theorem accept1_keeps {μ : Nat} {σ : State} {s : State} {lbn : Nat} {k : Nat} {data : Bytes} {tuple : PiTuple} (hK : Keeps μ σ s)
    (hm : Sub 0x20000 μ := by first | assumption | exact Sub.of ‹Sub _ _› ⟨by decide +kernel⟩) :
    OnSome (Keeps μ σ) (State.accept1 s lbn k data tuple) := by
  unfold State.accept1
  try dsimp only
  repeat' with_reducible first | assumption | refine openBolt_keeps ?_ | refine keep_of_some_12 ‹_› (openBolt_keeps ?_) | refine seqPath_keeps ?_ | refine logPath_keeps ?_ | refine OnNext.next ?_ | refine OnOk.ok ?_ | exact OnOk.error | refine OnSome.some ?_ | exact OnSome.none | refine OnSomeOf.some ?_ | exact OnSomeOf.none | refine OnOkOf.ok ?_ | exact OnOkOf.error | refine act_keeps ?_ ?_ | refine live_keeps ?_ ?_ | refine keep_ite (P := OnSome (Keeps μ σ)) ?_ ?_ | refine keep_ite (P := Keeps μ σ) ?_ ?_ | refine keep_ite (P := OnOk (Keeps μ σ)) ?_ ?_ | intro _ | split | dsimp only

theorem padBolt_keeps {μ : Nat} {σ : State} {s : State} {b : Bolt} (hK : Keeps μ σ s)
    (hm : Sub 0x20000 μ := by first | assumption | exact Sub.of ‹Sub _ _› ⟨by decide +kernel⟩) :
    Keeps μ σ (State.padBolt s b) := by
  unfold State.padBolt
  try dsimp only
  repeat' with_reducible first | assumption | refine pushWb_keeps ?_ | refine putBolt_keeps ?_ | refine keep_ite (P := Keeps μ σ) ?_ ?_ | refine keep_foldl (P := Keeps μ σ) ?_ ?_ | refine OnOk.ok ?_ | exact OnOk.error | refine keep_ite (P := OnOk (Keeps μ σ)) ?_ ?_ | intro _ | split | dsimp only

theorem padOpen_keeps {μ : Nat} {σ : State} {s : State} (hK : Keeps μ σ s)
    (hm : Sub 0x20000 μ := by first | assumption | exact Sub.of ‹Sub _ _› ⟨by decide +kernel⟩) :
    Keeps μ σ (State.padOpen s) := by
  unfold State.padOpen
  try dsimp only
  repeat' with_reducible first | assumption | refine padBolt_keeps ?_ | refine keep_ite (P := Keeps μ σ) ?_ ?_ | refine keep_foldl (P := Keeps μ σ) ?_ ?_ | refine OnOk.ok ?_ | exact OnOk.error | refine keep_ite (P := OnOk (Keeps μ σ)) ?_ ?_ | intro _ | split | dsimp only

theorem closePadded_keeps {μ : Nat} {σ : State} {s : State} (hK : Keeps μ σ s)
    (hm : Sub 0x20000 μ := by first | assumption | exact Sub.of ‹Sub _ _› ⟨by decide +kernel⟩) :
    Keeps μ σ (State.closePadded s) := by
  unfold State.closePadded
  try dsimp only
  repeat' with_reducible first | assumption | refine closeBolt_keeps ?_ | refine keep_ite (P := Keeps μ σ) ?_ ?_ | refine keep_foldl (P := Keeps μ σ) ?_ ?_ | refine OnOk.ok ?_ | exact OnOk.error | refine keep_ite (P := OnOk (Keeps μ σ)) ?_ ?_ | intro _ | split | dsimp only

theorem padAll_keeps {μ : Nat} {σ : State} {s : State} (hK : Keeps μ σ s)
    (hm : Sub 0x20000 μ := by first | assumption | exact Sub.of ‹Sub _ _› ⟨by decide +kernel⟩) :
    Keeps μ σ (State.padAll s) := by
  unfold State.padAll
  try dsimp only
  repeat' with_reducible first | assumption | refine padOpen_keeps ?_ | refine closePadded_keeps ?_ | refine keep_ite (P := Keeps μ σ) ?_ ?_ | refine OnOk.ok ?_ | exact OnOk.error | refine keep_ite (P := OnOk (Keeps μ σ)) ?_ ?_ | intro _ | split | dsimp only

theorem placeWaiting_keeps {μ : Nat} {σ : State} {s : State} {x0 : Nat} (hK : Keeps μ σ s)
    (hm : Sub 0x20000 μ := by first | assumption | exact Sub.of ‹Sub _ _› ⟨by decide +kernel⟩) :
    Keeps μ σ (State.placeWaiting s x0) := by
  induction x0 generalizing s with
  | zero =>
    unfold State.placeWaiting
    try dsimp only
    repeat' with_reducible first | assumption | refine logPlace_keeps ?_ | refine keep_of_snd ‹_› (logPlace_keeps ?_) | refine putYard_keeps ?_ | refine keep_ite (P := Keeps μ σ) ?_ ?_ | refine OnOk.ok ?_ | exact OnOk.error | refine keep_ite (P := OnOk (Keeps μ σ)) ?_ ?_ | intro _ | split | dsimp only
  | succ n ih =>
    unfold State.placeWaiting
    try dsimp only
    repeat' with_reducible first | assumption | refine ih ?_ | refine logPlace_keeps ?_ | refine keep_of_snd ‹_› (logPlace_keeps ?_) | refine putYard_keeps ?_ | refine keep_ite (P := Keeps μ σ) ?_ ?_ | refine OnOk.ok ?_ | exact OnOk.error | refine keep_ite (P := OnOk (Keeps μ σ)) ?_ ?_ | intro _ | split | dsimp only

***

_Task statement_
To complete this exercise, set down every line above exactly once more.

_Exercise result_
theorem accept1_keeps {μ : Nat} {σ : State} {s : State} {lbn : Nat} {k : Nat} {data : Bytes} {tuple : PiTuple} (hK : Keeps μ σ s)
    (hm : Sub 0x20000 μ := by first | assumption | exact Sub.of ‹Sub _ _› ⟨by decide +kernel⟩) :
    OnSome (Keeps μ σ) (State.accept1 s lbn k data tuple) := by
  unfold State.accept1
  try dsimp only
  repeat' with_reducible first | assumption | refine openBolt_keeps ?_ | refine keep_of_some_12 ‹_› (openBolt_keeps ?_) | refine seqPath_keeps ?_ | refine logPath_keeps ?_ | refine OnNext.next ?_ | refine OnOk.ok ?_ | exact OnOk.error | refine OnSome.some ?_ | exact OnSome.none | refine OnSomeOf.some ?_ | exact OnSomeOf.none | refine OnOkOf.ok ?_ | exact OnOkOf.error | refine act_keeps ?_ ?_ | refine live_keeps ?_ ?_ | refine keep_ite (P := OnSome (Keeps μ σ)) ?_ ?_ | refine keep_ite (P := Keeps μ σ) ?_ ?_ | refine keep_ite (P := OnOk (Keeps μ σ)) ?_ ?_ | intro _ | split | dsimp only

theorem padBolt_keeps {μ : Nat} {σ : State} {s : State} {b : Bolt} (hK : Keeps μ σ s)
    (hm : Sub 0x20000 μ := by first | assumption | exact Sub.of ‹Sub _ _› ⟨by decide +kernel⟩) :
    Keeps μ σ (State.padBolt s b) := by
  unfold State.padBolt
  try dsimp only
  repeat' with_reducible first | assumption | refine pushWb_keeps ?_ | refine putBolt_keeps ?_ | refine keep_ite (P := Keeps μ σ) ?_ ?_ | refine keep_foldl (P := Keeps μ σ) ?_ ?_ | refine OnOk.ok ?_ | exact OnOk.error | refine keep_ite (P := OnOk (Keeps μ σ)) ?_ ?_ | intro _ | split | dsimp only

theorem padOpen_keeps {μ : Nat} {σ : State} {s : State} (hK : Keeps μ σ s)
    (hm : Sub 0x20000 μ := by first | assumption | exact Sub.of ‹Sub _ _› ⟨by decide +kernel⟩) :
    Keeps μ σ (State.padOpen s) := by
  unfold State.padOpen
  try dsimp only
  repeat' with_reducible first | assumption | refine padBolt_keeps ?_ | refine keep_ite (P := Keeps μ σ) ?_ ?_ | refine keep_foldl (P := Keeps μ σ) ?_ ?_ | refine OnOk.ok ?_ | exact OnOk.error | refine keep_ite (P := OnOk (Keeps μ σ)) ?_ ?_ | intro _ | split | dsimp only

theorem closePadded_keeps {μ : Nat} {σ : State} {s : State} (hK : Keeps μ σ s)
    (hm : Sub 0x20000 μ := by first | assumption | exact Sub.of ‹Sub _ _› ⟨by decide +kernel⟩) :
    Keeps μ σ (State.closePadded s) := by
  unfold State.closePadded
  try dsimp only
  repeat' with_reducible first | assumption | refine closeBolt_keeps ?_ | refine keep_ite (P := Keeps μ σ) ?_ ?_ | refine keep_foldl (P := Keeps μ σ) ?_ ?_ | refine OnOk.ok ?_ | exact OnOk.error | refine keep_ite (P := OnOk (Keeps μ σ)) ?_ ?_ | intro _ | split | dsimp only

theorem padAll_keeps {μ : Nat} {σ : State} {s : State} (hK : Keeps μ σ s)
    (hm : Sub 0x20000 μ := by first | assumption | exact Sub.of ‹Sub _ _› ⟨by decide +kernel⟩) :
    Keeps μ σ (State.padAll s) := by
  unfold State.padAll
  try dsimp only
  repeat' with_reducible first | assumption | refine padOpen_keeps ?_ | refine closePadded_keeps ?_ | refine keep_ite (P := Keeps μ σ) ?_ ?_ | refine OnOk.ok ?_ | exact OnOk.error | refine keep_ite (P := OnOk (Keeps μ σ)) ?_ ?_ | intro _ | split | dsimp only

theorem placeWaiting_keeps {μ : Nat} {σ : State} {s : State} {x0 : Nat} (hK : Keeps μ σ s)
    (hm : Sub 0x20000 μ := by first | assumption | exact Sub.of ‹Sub _ _› ⟨by decide +kernel⟩) :
    Keeps μ σ (State.placeWaiting s x0) := by
  induction x0 generalizing s with
  | zero =>
    unfold State.placeWaiting
    try dsimp only
    repeat' with_reducible first | assumption | refine logPlace_keeps ?_ | refine keep_of_snd ‹_› (logPlace_keeps ?_) | refine putYard_keeps ?_ | refine keep_ite (P := Keeps μ σ) ?_ ?_ | refine OnOk.ok ?_ | exact OnOk.error | refine keep_ite (P := OnOk (Keeps μ σ)) ?_ ?_ | intro _ | split | dsimp only
  | succ n ih =>
    unfold State.placeWaiting
    try dsimp only
    repeat' with_reducible first | assumption | refine ih ?_ | refine logPlace_keeps ?_ | refine keep_of_snd ‹_› (logPlace_keeps ?_) | refine putYard_keeps ?_ | refine keep_ite (P := Keeps μ σ) ?_ ?_ | refine OnOk.ok ?_ | exact OnOk.error | refine keep_ite (P := OnOk (Keeps μ σ)) ?_ ?_ | intro _ | split | dsimp only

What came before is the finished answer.